Of course, with Excel 2010 we now have AGGREGATE, which will work for a range containing both negative and positive values:

=AGGREGATE(15,6,1/(CriteriaColumn=Criteria)*Values,1)

Regards

----------


## Richard Buttrey

Hi, and welcome to the forum.

Unfortunately _your post does not comply with Rule 2 of our Forum_ RULES. *Do not post a question in the thread of another member -- start your own thread.* 

If you feel an existing thread is particularly relevant to your need, provide a link to the other thread in your new thread. 
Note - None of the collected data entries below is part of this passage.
-- ==== Sys2Proof/Tests/Slice0.lean ====
section
/-! SUPPORT. The model's own tests, with results taken from spec/95_test_vectors.md (T1 to T66, L1), and for every statement
with hypotheses a witness: a concrete state that meets them. -/

namespace Sys2Proof.Machine.Tests

open Sys2Proof.Claims

/-! ### Small states -/

/-- Reset, with a bank, a next-candidate and registers 1 to 3 preset. -/
def start (bank : Memory) (next : Nat) (x1 x2 x3 : Word) : State :=
  { State.reset with bank := bank, next := next, regs := ⟨0#32, x1, x2, x3, 0#32, 0#32, 0#32, 0#32⟩ }

/-- The start of a vector of spec/95_test_vectors.md L2: the word at offset 0, `halt` at offset 1, registers 1 to 3 preset. -/
def vector (w x1 x2 x3 : Word) : State := start [(0, BankArray.ofWords [w, 0x70000000#32])] 1 x1 x2 x3

/-- The same with an array 1. -/
def vectorWith (w : Word) (array1 : List Word) (x1 x2 x3 : Word) : State :=
  start [(0, BankArray.ofWords [w, 0x70000000#32]), (1, BankArray.ofWords array1)] 2 x1 x2 x3

/-- The next state of an outcome. -/
def nextOf (r : Result) : Option State :=
  match r with
  | .next t => some t
  | .fault _ => none
  | .refused _ => none

/-- One view of the state after a step. -/
def after {α : Type} (s : State) (view : State → α) : Option α := (nextOf (step s)).map view

/-! ### Well-formedness -/

/-- The one check of WellFormed refuses an opcode value that the second halt row does not have. -/
theorem test_wellFormed_refuses_defined_opcode : WellFormed (.haltUndef 13#4) = false := by decide
theorem test_wellFormed_refuses_opcode_7 : WellFormed (.haltUndef 7#4) = false := by decide
theorem test_wellFormed_accepts_14_and_15 :
    WellFormed (.haltUndef 14#4) = true ∧ WellFormed (.haltUndef 15#4) = true := by decide

/-! ### Decoding: words written from the formats of 30_encoding.md, opcode | unnamed bits | A | B | C -/

theorem test_decode_cmov : decode 0b0000_0000000000000000000_001_010_011#32 = .cmov .r1 .r2 .r3 := by decide
theorem test_decode_index : decode 0b0001_0000000000000000000_110_011_100#32 = .index .r6 .r3 .r4 := by decide
theorem test_decode_amend : decode 0b0010_0000000000000000000_010_110_100#32 = .amend .r2 .r6 .r4 := by decide
theorem test_decode_add_ignores_unnamed_bits :
    decode 0b0011_1111111111111111111_000_001_010#32 = .add .r0 .r1 .r2 := by decide
theorem test_decode_mul : decode 0b0100_0000000000000000000_100_101_011#32 = .mul .r4 .r5 .r3 := by decide
theorem test_decode_div : decode 0b0101_0000000000000000000_011_001_000#32 = .div .r3 .r1 .r0 := by decide
theorem test_decode_nand : decode 0b0110_0000000000000000000_011_000_111#32 = .nand .r3 .r0 .r7 := by decide
theorem test_decode_halt : decode 0b0111_1111111111111111111111111111#32 = .halt := by decide
theorem test_decode_alloc_ignores_a : decode 0b1000_0000000000000000000_111_010_001#32 = .alloc .r2 .r1 := by decide
theorem test_decode_free_ignores_a_and_b : decode 0b1001_0000000000000000000_111_101_010#32 = .free .r2 := by decide
theorem test_decode_out_ignores_a_and_b : decode 0b1010_0000000000000000000_111_101_110#32 = .out .r6 := by decide
theorem test_decode_in_ignores_a_and_b : decode 0b1011_0000000000000000000_111_101_001#32 = .inp .r1 := by decide
theorem test_decode_loadprog_ignores_a :
    decode 0b1100_0000000000000000000_111_010_101#32 = .loadprog .r2 .r5 := by decide
theorem test_decode_li : decode 0b1101_110_1000000000000000000000001#32 = .li .r6 0x1000001#25 := by decide
theorem test_decode_haltUndef_14 : decode 0b1110_0000000000000000000000000000#32 = .haltUndef 14#4 := by decide
theorem test_decode_haltUndef_15 : decode 0xF1234567#32 = .haltUndef 15#4 := by decide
Old threads are often only monitored by the original participants.  New threads not only open you up to all possible participants again, they typically get faster response, too.

----------


## Tony Valko

Here's a non-array MIN IF that handles zeros and/or negative numbers.

Data Range

*A*
*B*
*C*
*D*
*E*

*1*
Region
Value
------
Region
Min

*2*
North
-10

North
-10

*3*
North
24

East
0

*4*
North
37

South
21

*5*
East
0

West
19

*6*
East
14




*7*
East
47




*8*
South
21




*9*
South
35




*10*
South
69




*11*
West
19




*12*
West
43




*13*
West
50







Entered in E2 and copied down:

=MIN(INDEX(((A$2:A$13=D2)*B$2:B$13)+((A$2:A$13<>D2)*1E100),0))

----------


## ragulduy

Based on Tigeravatar's formula in post #1, changed to give min instead of max:
=MIN(INDEX(--SUBSTITUTE(--(A2:A13=A2),0,10^7)*C2:C13,))

----------


## mai_isthebest

> Here's a non-array MIN IF that handles zeros and/or negative numbers.
> 
> Data Range
> 
> *A*
> *B*
> *C*
> *D*
> *E*
> ...



Hi Tony,

Your formula works perfectly for me. Thanks. I had to register just to comment. Could you please shed some light on how the formula works? It was a bit over my head and I could not understand totally.

----------


## philipswaby

Non-Array MaxIf/MinIf (Handles Negative and Non Whole Numbers) 

Minimum Number Greater Than 0 - =LARGE(AP3:AP9,COUNTIF(AP3:AP9,">0"))                         

Minimum Number - Greater Than 15 - =SMALL(AP3:AP9,(COUNTIF(AP3:AP9,"<=15")+1))

Maximum Number - Less Than 16 - =SMALL(AP3:AP9,COUNTIF(AP3:AP9,"<16"))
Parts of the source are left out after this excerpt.